GDPval is the third referent, and it behaves differently. The primary GDPval panel uses n = 41 GDPval occupations and produces rho values of -0.03, 0.08, and 0.07. On the same direct-TAP GDPval pool with Felten values available, the GDPval vs. Felten diagnostic uses n = 38 GDPval/Felten same-pool occupations and produces rho values of -0.07, 0.03, and 0.02. Talvio treats this as expected near-orthogonality: GDPval measures a different construct from work-activity exposure.

The cross-sector panel supports face validity for training priority. The diagnostic-panel means used in Figure 5 are knowledge-professional 78.03, technical-knowledge 74.82, care/public 68.16, physical-service 60.20, and service-physical 62.04.

Figure 4. The external-validation pattern is strong with Felten AIOE, moderate with AEI observed task use, and near zero with GDPval; GDPval is labeled as a different construct rather than treated as capability-level validation.

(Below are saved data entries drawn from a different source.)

-- ==== Sys2Proof/Tests/Slice0.lean ====
section
/-! SUPPORT. The model's own tests: well-formedness, decoding, one step of small states, and for each statement of
Obligations.lean a state and operands that meet its hypotheses. Expected values are worked out by hand from the rule that the
docstring names. -/
set_option Elab.async false

namespace Sys2Proof.Tests
open Sys2Proof Sys2Proof.Machine Sys2Proof.Claim

/-! ## Small states -/

def n0 : SiteId := ⟨0, 0⟩
def n1 : SiteId := ⟨0, 1⟩
def c0 : CoreId := ⟨0, 0, 0⟩
def c1 : CoreId := ⟨0, 0, 1⟩
def b0 : BankId := ⟨0, 0, 0⟩
def b1 : BankId := ⟨0, 0, 1⟩

/-- One span of two clusters; context 0 of core 0 runs a firing, slot 0 berths bank 0. -/
def rig (x : Ctx) (k : Core := {}) (b : Bank := {}) : State :=
  { State.reset with
    sites := [(n0, .enabled), (n1, .enabled)]
    parts := [(0, { defined := true, clusters := [n0, n1], run := .running, ctx := some 0, s1root := 1, nctx := 2, tslice := 1 })]
    spans := [{ id := 7, launch := 9, part := 0, ctx := 0, slice := 0, sites := [n0, n1], started := true }]
    lantern := { started := true }
    cores := [(c0, { k with ctxs := (0, { x with running := true, fid := 1 }) :: k.ctxs
                            berths := (0, some b0) :: k.berths, ptbase := 1, tvec := 0x40 })]
    banks := [(b0, { b with st := .berthed })] }

/-- The rig with a few registers and a queue entry. -/
def regs : Ctx := { x := [(1, 5), (2, 7), (3, 0x8000000000000000), (4, 0xFFFFFFFFFFFFFFFF), (9, 1)], q := [(4, [7, 8])] }
def s0 : State := rig regs

def ran (i : Instr) (s : State) : State :=
  match exec i s with
  | .next t => t
  | _ => State.reset

/-- Register x of the issuing context after one instruction. -/
def gives (i : Instr) (s : State) (n : Nat) : W64 := (ran i s).me.xreg n

/-! ## WellFormed (R66, R68, R75, R105, R122, R124, R125, R133, R159, R195, R203, R221, R240, R268, R362, R396) -/

theorem test_wf_accepts : (Instr.add (.x 1) (.x 2) (.q 4)).wf = true ∧ (Instr.loop (.k 0) ⟨0, 0⟩).wf = true := by decide
theorem test_wf_loop : (Instr.loop (.x 0) ⟨0, 0⟩).wf = false ∧ (Instr.loop (.q 4) ⟨0, 0⟩).wf = false := by decide
theorem test_wf_lih : (Instr.lih (.q 0) 1).wf = false := by decide
theorem test_wf_bit_field : (Instr.bfx (.x 1) (.x 2) ⟨60, 4⟩ true).wf = false ∧ (Instr.bfi (.x 0) (.x 2) ⟨0, 0⟩).wf = false := by decide
theorem test_wf_faba : (Instr.faba (.x 1) (.x 2) (.x 0) (.x 3) ⟨false, true, false⟩).wf = false ∧
    (Instr.faba (.x 1) (.x 0) (.x 0) (.x 3) ⟨false, true, true⟩).wf = false ∧
    (Instr.faba (.x 1) (.x 0) (.x 2) (.x 3) ⟨true, false, false⟩).wf = false := by decide
theorem test_wf_load_dead : (Instr.ldw (.x 1) (.x 2) ⟨0, 0, true⟩).wf = false := by decide
theorem test_wf_relaxed_scope : (Instr.fadd (.x 0) (.x 1) (.x 2) ⟨true, false, false, .sys⟩).wf = false := by decide
theorem test_wf_send_zp : (Instr.send (.x 0) (.x 1) (.x 2) (.x 3) ⟨false, false, true⟩).wf = false := by decide
theorem test_wf_modifier : (Instr.vmov 1 2 ⟨.none, 1, 0, false⟩ 0).wf = false ∧ (Instr.vmov 1 2 ⟨.rotate, 1, 0, true⟩ 0).wf = false ∧
    (Instr.vadd 1 2 (.s (.x 1)) ⟨.rotate, 1, 0, true⟩ 0 ⟨.ctl, false⟩).wf = false := by decide
theorem test_wf_rounding : (Instr.vadd 1 2 (.v 3) ⟨.none, 0, 0, false⟩ 0 ⟨.sr, false⟩).wf = false := by decide
theorem test_wf_predicate_zero : (Instr.pand 0 1 2).wf = false ∧ (Instr.vcmp 0 1 (.v 2) ⟨.none, 0, 0, false⟩ 0 .eq .f32).wf = false := by
  decide
theorem test_wf_unordered : (Instr.vcmp 1 1 (.v 2) ⟨.none, 0, 0, false⟩ 0 .un .i32).wf = false := by decide
theorem test_wf_result_queue : (Instr.pcnt (.x 1) 2).wf = false ∧ (Instr.vred (.x 1) 2 ⟨.none, 0, 0, false⟩ 0 .addF).wf = false := by decide
theorem test_wf_tile_pair : (Instr.mload 1 (.x 1) ⟨true, 0⟩).wf = false := by decide
theorem test_wf_status : (Instr.mstat (.x 1)).wf = false ∧ (Instr.dtld (.k 0) (.x 1) false).wf = false := by decide
theorem test_wf_stream_clear : (Instr.mstream (.x 1) 0 true).wf = false := by decide
theorem test_wf_binfo : (Instr.binfo (.x 1) (.x 2) false 0).wf = false ∧ (Instr.binfo (.x 1) (.x 2) true 1).wf = false := by decide
theorem test_wf_system_register : (Instr.sysr (.x 1) 16383).wf = false := by decide
theorem test_wf_seal : (Instr.seal (.x 1) (.x 2) (.x 0) ⟨0, false, 0⟩).wf = false ∧
    (Instr.seal (.x 1) (.x 2) (.x 3) ⟨0, true, 0⟩).wf = false := by decide
theorem test_wf_conversion : (Instr.vcvt 1 2 .i8 .i32 ⟨.none, 0, 0, false⟩ 0 ⟨.sr, false⟩).wf = false := by decide
theorem test_wf_parts : (Instr.dieFence 8).wf = false ∧ (Instr.firingStart ⟨0, 132, 0⟩).wf = false ∧
    (Instr.takeEntry 128 0).wf = false ∧ (Instr.groupTurnComplete 10 0).wf = false := by decide

/-! ## Decoding: words written out from the encodings (R59, R62-R69) -/

/-- HAND x9, x4, 2: 0x8000 | 0x100 | 2; tail d 9, a 4, f14 2. -/
theorem test_decode_hand : decodeTableWord 48 (0x8102 + 0x24400002 * 2 ^ 16) = some (.hand (.x 9) (.x 4) 2) := by decide
/-- ADD x3, x1, q4: major 4, TL 2, minor 0; d 3, a 1, b 44. -/
theorem test_decode_add : decodeTableWord 48 (0x1100 + (3 * 2 ^ 26 + 1 * 2 ^ 20 + 44 * 2 ^ 14) * 2 ^ 16) =
    some (.add (.x 3) (.x 1) (.q 4)) := by decide
/-- ADDI x3, x1, -1: f14 all ones. -/
theorem test_decode_addi : decodeTableWord 48 (0x1D00 + (3 * 2 ^ 26 + 1 * 2 ^ 20 + 0x3FFF) * 2 ^ 16) = some (.addi (.x 3) (.x 1) 0x3FFF) := by
  decide
/-- BEQ x1, x2 one line back, slot 3. -/
theorem test_decode_beq : decodeTableWord 48 (0x0500 + (1 * 2 ^ 26 + 2 * 2 ^ 20 + 0x7FFF * 2 ^ 5 + 3) * 2 ^ 16) =
    some (.beq (.x 1) (.x 2) ⟨0x7FFF, 3⟩) := by decide
/-- END is a head alone. -/
theorem test_decode_end : decodeTableWord 16 0x0805 = some .end_ := by decide
/-- LDW x5, x8, 16, uc=3, dead=1. -/
theorem test_decode_ldw : decodeTableWord 80 (0x2A04 + 0x1480000004C00010 * 2 ^ 16) = some (.ldw (.x 5) (.x 8) ⟨16, 3, true⟩) := by decide
/-- STREL.64.sys x6, x9, 0. -/
theorem test_decode_strel : decodeTableWord 80 (0x2E04 + 0x1890000048000000 * 2 ^ 16) = some (.strel (.x 6) (.x 9) ⟨0, true, .sys⟩) := by
  decide
/-- CAS.64 x17, x16, x0, x14. -/
theorem test_decode_cas : decodeTableWord 64 (0x3180 + 0x45000E000040 * 2 ^ 16) =
    some (.cas (.x 17) (.x 16) (.x 0) (.x 14) ⟨true, false, false, .core⟩) := by decide
/-- SPEC x6, 3. -/
theorem test_decode_spec : decodeTableWord 32 (0x8085 + 0x1803 * 2 ^ 16) = some (.spec (.x 6) 3) := by decide
/-- CPYW x12, x8. -/
theorem test_decode_cpyw : decodeTableWord 32 (0x8484 + 0x3080 * 2 ^ 16) = some (.cpyw (.x 12) (.x 8)) := by decide
/-- TURN x9, x5, 6. -/
theorem test_decode_turn : decodeTableWord 48 (0x8900 + 0x24500006 * 2 ^ 16) = some (.turn (.x 9) (.x 5) 6) := by decide
/-- SEAL x5, x6, x7, ctx=3, vr=1, len=16. -/
theorem test_decode_seal : decodeTableWord 48 (0x9100 + 0x1461C390 * 2 ^ 16) = some (.seal (.x 5) (.x 6) (.x 7) ⟨3, true, 16⟩) := by decide
/-- VADD v1, v2, v3: major 0x10, format Fc; d 1, a 2, b 3, nothing else. -/
theorem test_decode_vadd : decodeTableWord 64 (0x4180 + (1 * 2 ^ 42 + 2 * 2 ^ 36 + 3 * 2 ^ 30) * 2 ^ 16) =
    some (.vadd 1 2 (.v 3) ⟨.none, 0, 0, false⟩ 0 ⟨.ctl, false⟩) := by decide
/-- PAND p1, p2, p3: major 0x1B, format Fb. -/
theorem test_decode_pand : decodeTableWord 48 (0x6D00 + (1 * 2 ^ 26 + 2 * 2 ^ 20 + 3 * 2 ^ 14) * 2 ^ 16) = some (.pand 1 2 3) := by decide
/-- MZERO a3: major 0x1C, format Fa; d 3. -/
theorem test_decode_mzero : decodeTableWord 32 (0x7080 + (3 * 2 ^ 10) * 2 ^ 16) = some (.mzero 3) := by decide
/-- SRET is a head alone; SYSR of a number that names no register is refused, INFO 6 (R396). -/
theorem test_decode_sret : decodeTableWord 16 0x8C01 = some .sret := by decide
/-- A reserved tail bit, an unknown major, a wrong tail length and a register number above 47 are refused by name. -/
theorem test_decode_refuses : decodeTableWord 32 (0x8085 + 0x1813 * 2 ^ 16) = none ∧ decodeTableWord 16 0x0000 = none ∧
    decodeTableWord 16 0x1000 = none ∧ decodeTableWord 48 (0x1100 + (48 * 2 ^ 26) * 2 ^ 16) = none := by decide
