/-! ### The operations in numbers -/

theorem add_eq_ofNat_mod (a b : Word) : a + b = BitVec.ofNat 16 ((a.toNat + b.toNat) % 65536) := by
  apply BitVec.eq_of_toNat_eq
  simp

theorem sextField_eq_signed {n : Nat} (f : BitVec n) : sextField f = signed f := rfl

theorem add_sextField_eq_ofInt {n : Nat} (a : Word) (f : BitVec n) :
    a + sextField f = BitVec.ofInt 16 (a.toInt + f.toInt) := by
  rw [BitVec.ofInt_add, BitVec.ofInt_toInt, sextField_eq_signed, signed]

/-- The complement is what is missing to 0xFFFF. -/
theorem not_eq_ofNat_sub (a : Word) : ~~~a = BitVec.ofNat 16 (0xFFFF - a.toNat) := by
  apply BitVec.eq_of_toNat_eq
  rw [BitVec.toNat_not, BitVec.toNat_ofNat]
  omega

/-! ### The statements -/

/-- Settles O27: the sum of the two words is the sum of their values modulo 65536. -/
theorem addRegisterForm : Obligations.AddRegisterForm :=
  ⟨fun _ => decode_of_addReg_mask, fun _ _ _ _ => completes_of_exec_eq_setRegCC rfl (add_eq_ofNat_mod _ _)⟩

/-- Settles O28: the sum with the extended immediate is the sum of the signed values. -/
theorem addImmediateForm : Obligations.AddImmediateForm :=
  ⟨fun _ => decode_of_addImm_mask, fun _ _ _ _ => completes_of_exec_eq_setRegCC rfl (add_sextField_eq_ofInt _ _)⟩

/-- Settles O29: the result is the AND of the two words, as the model computes it. -/
theorem andRegisterForm : Obligations.AndRegisterForm :=
  ⟨fun _ => decode_of_andReg_mask, fun _ _ _ _ => completes_of_exec_eq_setRegCC rfl rfl⟩

/-- Settles O30: the extended immediate is the word with the field's signed value. -/
theorem andImmediateForm : Obligations.AndImmediateForm :=
  ⟨fun _ => decode_of_andImm_mask,
    fun _ _ _ _ => completes_of_exec_eq_setRegCC rfl (congrArg _ (sextField_eq_signed _))⟩

/-- Settles O31: the complement of a word is 0xFFFF less its value. -/
theorem notComplementsEveryBit : Obligations.NotComplementsEveryBit :=
  ⟨fun _ => decode_of_notOp_mask, fun _ _ _ => completes_of_exec_eq_setRegCC rfl (not_eq_ofNat_sub _)⟩

end Sys2Proof.Machine
end

section
/-! The control instructions BR, JMP, JSR and JSRR (R130 to R135): which words they are, where each continues, and that
nothing but PC and, for the two calls, R7 changes. -/

namespace Sys2Proof.Machine

open Sys2Proof.Claims

/-! ### Decoding under the table's masks (R82, R85) -/

theorem decode_of_br_mask {w : Word} (h : w &&& 0xF000#16 = 0x0000#16) :
    decode w = .br (w.extractLsb' 9 3) (w.setWidth 9) := by
  rw [decode_of_opcode (o := .br) (opcode_of_mask h (by decide) (by decide)), ← low_field]
  rfl

theorem decode_of_jmp_mask {w : Word} (h : w &&& 0xF000#16 = 0xC000#16) : decode w = .jmp (regAt w 6) :=
  decode_of_opcode (o := .jmp) (opcode_of_mask h (by decide) (by decide))

/-- A word under the mask of the calls with opcode 4 in its match is JSR or JSRR by the mode bit of the match. -/
theorem decode_of_call_mask {w c : Word} (h : w &&& 0xF800#16 = c) (ho : Opcode.ofBits (c.extractLsb' 12 4) = .jsr) :
    decode w = if modeLong c then .jsr (w.setWidth 11) else .jsrr (regAt w 6) := by
  have hmode : modeLong w = modeLong c := bit_of_mask 11 h (by decide)
  rw [decode_of_opcode (opcode_of_mask h (by decide) ho), decodeAs, hmode, ← low_field]
  rfl

theorem decode_of_jsr_mask {w : Word} (h : w &&& 0xF800#16 = 0x4800#16) : decode w = .jsr (w.setWidth 11) :=
  decode_of_call_mask h (by decide)

theorem decode_of_jsrr_mask {w : Word} (h : w &&& 0xF800#16 = 0x4000#16) : decode w = .jsrr (regAt w 6) :=
  decode_of_call_mask h (by decide)

/-! ### The branch (R86, R130) -/

theorem condTest_iff {nzp c : BitVec 3} : condTest nzp c = true ↔ nzp &&& c ≠ 0b000#3 := bne_iff_ne

/-- A BR whose mask shares a bit with COND is taken. -/
theorem exec_br_taken {nzp : BitVec 3} (off : BitVec 9) {s : State} (h : nzp &&& s.cond ≠ 0b000#3) :
    exec (.br nzp off) s = .next (s.setPc (s.pc + signed off)) :=
  congrArg Host.Outcome.next (if_pos (condTest_iff.2 h))

/-- A BR whose mask shares no bit with COND does nothing. -/
theorem exec_br_not_taken {nzp : BitVec 3} (off : BitVec 9) {s : State} (h : nzp &&& s.cond = 0b000#3) :
    exec (.br nzp off) s = .next s :=
  congrArg Host.Outcome.next (if_neg fun ht => condTest_iff.1 ht h)

/-- The mask 0b111 shares a bit with every one-hot COND (R29, R31). -/
theorem full_mask_and_ne_zero {c : BitVec 3} (h : condOneHot c = true) : 0b111#3 &&& c ≠ 0b000#3 := by
  have hfull : 0b111#3 &&& c = c := BitVec.allOnes_and
  rw [hfull]
  rintro rfl
  exact absurd h (by decide)

/-! ### Jump and calls (R131 to R134) -/

theorem exec_jmp (base : RegIdx) (s : State) : exec (.jmp base) s = .next (s.setPc (s.getReg base)) := rfl

theorem exec_jsr (off : BitVec 11) (s : State) : exec (.jsr off) s = .next (s.link.setPc (s.pc + signed off)) := rfl

theorem exec_jsrr (base : RegIdx) (s : State) : exec (.jsrr base) s = .next (s.link.setPc (s.link.getReg base)) := rfl

/-- A call writes no register but R7 (R23). -/
theorem link_setPc_sameRegsBut (s : State) (p : Word) : SameRegsBut 7 s (s.link.setPc p) :=
  fun _ hr => link_getReg_of_ne s hr

/-! ### The statements -/

/-- Settles O32: the branch by whether mask and COND share a bit, the empty and the full mask as its extreme cases. -/
theorem branchOnCondition : Obligations.BranchOnCondition :=
  ⟨fun _ => decode_of_br_mask, fun _ off _ => ⟨exec_br_taken off, exec_br_not_taken off⟩,
    fun off s => ⟨exec_br_zero off s, fun h => exec_br_taken off (full_mask_and_ne_zero h)⟩⟩

/-- Settles O33: the whole next state is the state given with PC replaced. -/
theorem jumpThroughRegister : Obligations.JumpThroughRegister :=
  ⟨fun _ => decode_of_jmp_mask, exec_jmp⟩

/-- Settles O34: the state linked, with PC at the target. -/
theorem callPcRelative : Obligations.CallPcRelative :=
  ⟨fun _ => decode_of_jsr_mask, fun off s => ⟨_, exec_jsr off s, link_getReg_seven s, rfl, link_setPc_sameRegsBut s _,
    rfl, rfl, fun _ => rfl, rfl, rfl⟩⟩

/-- Settles O35: the base is read from the linked state, so R7 gives the incremented PC (D7) and any other register its
old value. -/
theorem callThroughRegister : Obligations.CallThroughRegister := by
  refine ⟨fun _ => decode_of_jsrr_mask, fun base s => ⟨_, exec_jsrr base s, link_getReg_seven s, fun hne => ?_, fun heq => ?_,
    link_setPc_sameRegsBut s _, rfl, rfl, fun _ => rfl, rfl, rfl⟩⟩
  · exact link_getReg_of_ne s hne
  · subst heq
    exact link_getReg_seven s

end Sys2Proof.Machine
end

section
/-! The loads, LEA and the stores (R140 to R148): which words they are, and that each completes with one result or one word
stored, after the reads its addressing mode makes, in their order. -/

namespace Sys2Proof.Machine

open Sys2Proof.Claims

/-! ### Decoding under the table's masks (R82) -/

/-- A word whose opcode's instruction has DR or SR and offset9 is that instruction, with the fields at `ir[11:9]` and
`ir[8:0]` (R82, R83, R84). -/
theorem decode_of_off9_mask {w c : Word} {o : Opcode} {mk : RegIdx → BitVec 9 → Instr} (h : w &&& 0xF000#16 = c)
    (ho : Opcode.ofBits (c.extractLsb' 12 4) = o) (hmk : decodeAs o w = mk (fieldDR w) (fieldOff9 w)) :
    decode w = mk (regAt w 9) (w.setWidth 9) := by
  rw [decode_of_opcode (opcode_of_mask h (by decide) ho), hmk, ← low_field]
  rfl

/-- A word whose opcode's instruction has DR or SR, a base register and offset6 is that instruction, with the fields at
`ir[11:9]`, `ir[8:6]` and `ir[5:0]` (R82, R83, R84). -/
theorem decode_of_off6_mask {w c : Word} {o : Opcode} {mk : RegIdx → RegIdx → BitVec 6 → Instr} (h : w &&& 0xF000#16 = c)
    (ho : Opcode.ofBits (c.extractLsb' 12 4) = o) (hmk : decodeAs o w = mk (fieldDR w) (fieldSR1 w) (fieldOff6 w)) :
    decode w = mk (regAt w 9) (regAt w 6) (w.setWidth 6) := by
  rw [decode_of_opcode (opcode_of_mask h (by decide) ho), hmk, ← low_field]
  rfl

theorem decode_of_ld_mask {w : Word} (h : w &&& 0xF000#16 = 0x2000#16) : decode w = .ld (regAt w 9) (w.setWidth 9) :=
  decode_of_off9_mask (o := .ld) h (by decide) rfl

theorem decode_of_ldi_mask {w : Word} (h : w &&& 0xF000#16 = 0xA000#16) : decode w = .ldi (regAt w 9) (w.setWidth 9) :=
  decode_of_off9_mask (o := .ldi) h (by decide) rfl

theorem decode_of_lea_mask {w : Word} (h : w &&& 0xF000#16 = 0xE000#16) : decode w = .lea (regAt w 9) (w.setWidth 9) :=
  decode_of_off9_mask (o := .lea) h (by decide) rfl

theorem decode_of_st_mask {w : Word} (h : w &&& 0xF000#16 = 0x3000#16) : decode w = .st (regAt w 9) (w.setWidth 9) :=
  decode_of_off9_mask (o := .st) h (by decide) rfl

theorem decode_of_sti_mask {w : Word} (h : w &&& 0xF000#16 = 0xB000#16) : decode w = .sti (regAt w 9) (w.setWidth 9) :=
  decode_of_off9_mask (o := .sti) h (by decide) rfl

theorem decode_of_ldr_mask {w : Word} (h : w &&& 0xF000#16 = 0x6000#16) :
    decode w = .ldr (regAt w 9) (regAt w 6) (w.setWidth 6) :=
  decode_of_off6_mask (o := .ldr) h (by decide) rfl

theorem decode_of_str_mask {w : Word} (h : w &&& 0xF000#16 = 0x7000#16) :
    decode w = .str (regAt w 9) (regAt w 6) (w.setWidth 6) :=
  decode_of_off6_mask (o := .str) h (by decide) rfl

/-! ### Each instruction at its address in numbers (R140) -/

theorem exec_ld (dr : RegIdx) (off : BitVec 9) (s : State) :
    exec (.ld dr off) s = .next (s.loadReg dr (s.pc + signed off)) := rfl

theorem exec_ldi (dr : RegIdx) (off : BitVec 9) (s : State) :
    exec (.ldi dr off) s = .next ((s.memRead (s.pc + signed off)).2.loadReg dr (s.memRead (s.pc + signed off)).1) := rfl

theorem exec_ldr (dr base : RegIdx) (off : BitVec 6) (s : State) :
    exec (.ldr dr base off) s = .next (s.loadReg dr (s.getReg base + signed off)) := rfl

theorem exec_lea (dr : RegIdx) (off : BitVec 9) (s : State) :
    exec (.lea dr off) s = .next (s.setRegCC dr (s.pc + signed off)) := rfl

theorem exec_st (sr : RegIdx) (off : BitVec 9) (s : State) :
    exec (.st sr off) s = .next (s.memWrite (s.pc + signed off) (s.getReg sr)) := rfl

theorem exec_sti (sr : RegIdx) (off : BitVec 9) (s : State) : exec (.sti sr off) s =
    .next ((s.memRead (s.pc + signed off)).2.memWrite (s.memRead (s.pc + signed off)).1 (s.getReg sr)) := rfl

theorem exec_str (sr base : RegIdx) (off : BitVec 6) (s : State) :
    exec (.str sr base off) s = .next (s.memWrite (s.getReg base + signed off) (s.getReg sr)) := rfl

/-! ### What a load leaves (R141 to R143) -/

/-- What changes memory and KBD_IN alone, then a result written, is that result written. -/
theorem writesResult_of_sameOutsideMemory {s u t : State} {d : RegIdx} {v : Word} (hu : SameOutsideMemory s u)
    (ht : WritesResult d v u t) : WritesResult d v s t := by
  obtain ⟨hreg, hpc, _, hrun, hout⟩ := hu
  obtain ⟨hdest, hcond, hother, hpc', hrun', hout'⟩ := ht
  exact ⟨hdest, hcond, fun r hr => (hother r hr).trans (hreg r), hpc'.trans hpc, hrun'.trans hrun, hout'.trans hout⟩

/-- A load writes the word it reads, and the poll of its read changes no register. -/
theorem loadReg_writesResult (dr : RegIdx) (ea : Addr) (s : State) :
    WritesResult dr (s.memRead ea).1 s (s.loadReg dr ea) :=
  writesResult_of_sameOutsideMemory (readEffect_sameOutsideMemory ea s) (setRegCC_writesResult dr _ _)

/-- A load leaves memory as its read does. -/
theorem loadReg_sameMemory (dr : RegIdx) (ea : Addr) (s : State) : SameMemory (s.memRead ea).2 (s.loadReg dr ea) :=
  fun _ => rfl
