-- ==== Sys2Proof/Machine/Dispatch.lean ====
section
/-! DEFINITION. The dispatch: one arm per instruction, each one direct call of its meaning. -/

namespace Sys2Proof.Machine

def exec (i : Instr) (s : State) : Host.Outcome State Fault Refusal :=
  match i with
  | .rdMar c => Sys2Proof.Machine.execRdMar c s
  | .wrMar c v => Sys2Proof.Machine.execWrMar c v s
  | .rdPsr c => Sys2Proof.Machine.execRdPsr c s
  | .wrPsr c v => Sys2Proof.Machine.execWrPsr c v s
  | .rdTcr c => Sys2Proof.Machine.execRdTcr c s
  | .wrTcr c v => Sys2Proof.Machine.execWrTcr c v s
  | .rdMarr c => Sys2Proof.Machine.execRdMarr c s
  | .wrMarr c v => Sys2Proof.Machine.execWrMarr c v s
  | .rdTcrr c => Sys2Proof.Machine.execRdTcrr c s
  | .wrTcrr c v => Sys2Proof.Machine.execWrTcrr c v s
  | .rdCr c => Sys2Proof.Machine.execRdCr c s
  | .wrCr c v => Sys2Proof.Machine.execWrCr c v s
  | .rdMr c => Sys2Proof.Machine.execRdMr c s
  | .wrMr c v => Sys2Proof.Machine.execWrMr c v s
  | .rdSr c => Sys2Proof.Machine.execRdSr c s
  | .wrSr c v => Sys2Proof.Machine.execWrSr c v s
  | .rdIer c => Sys2Proof.Machine.execRdIer c s
  | .wrIer c v => Sys2Proof.Machine.execWrIer c v s
  | .rdIdr c => Sys2Proof.Machine.execRdIdr c s
  | .wrIdr c v => Sys2Proof.Machine.execWrIdr c v s
  | .rdImr c => Sys2Proof.Machine.execRdImr c s
  | .wrImr c v => Sys2Proof.Machine.execWrImr c v s
  | .rdIsr c => Sys2Proof.Machine.execRdIsr c s
  | .wrIsr c v => Sys2Proof.Machine.execWrIsr c v s
  | .new c => Sys2Proof.Machine.execNew c s
  | .init c k w => Sys2Proof.Machine.execInit c k w s
  | .enable c => Sys2Proof.Machine.execEnable c s
  | .disable c => Sys2Proof.Machine.execDisable c s
  | .isen c => Sys2Proof.Machine.execIsen c s
  | .prepare c p b r => Sys2Proof.Machine.execPrepare c p b r s
  | .start c => Sys2Proof.Machine.execStart c s
  | .xfer c p b r => Sys2Proof.Machine.execXfer c p b r s
  | .irq c => Sys2Proof.Machine.execIrq c s
  | .abort c => Sys2Proof.Machine.execAbort c s
  | .count c => Sys2Proof.Machine.execCount c s

end Sys2Proof.Machine
end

Figure 5. The cross-sector comparison follows the intended ordering for training priority: knowledge-professional roles average 78.03, care/public-facing roles 68.16, and physical-service roles 60.20.

Section 6

What It Does Not Claim

Talvio does not claim to forecast staffing changes or labor-market outcomes. It ranks training priority.

Talvio does not claim that capability maturity scores explain the occupation ranking as of 2026-05-16. The uniform-capability diagnostic is effectively identical at rho approximately 1.00 on n = 894 direct-scored occupations, so the production method treats capability maturity as training-design context rather than ranking causality.

Talvio does not claim that GDPval validates capability-level differentiation. GDPval is valuable evidence about model performance on real-world deliverables, but the Talvio-GDPval correlations are near zero with n = 41 GDPval occupations and are treated as construct divergence.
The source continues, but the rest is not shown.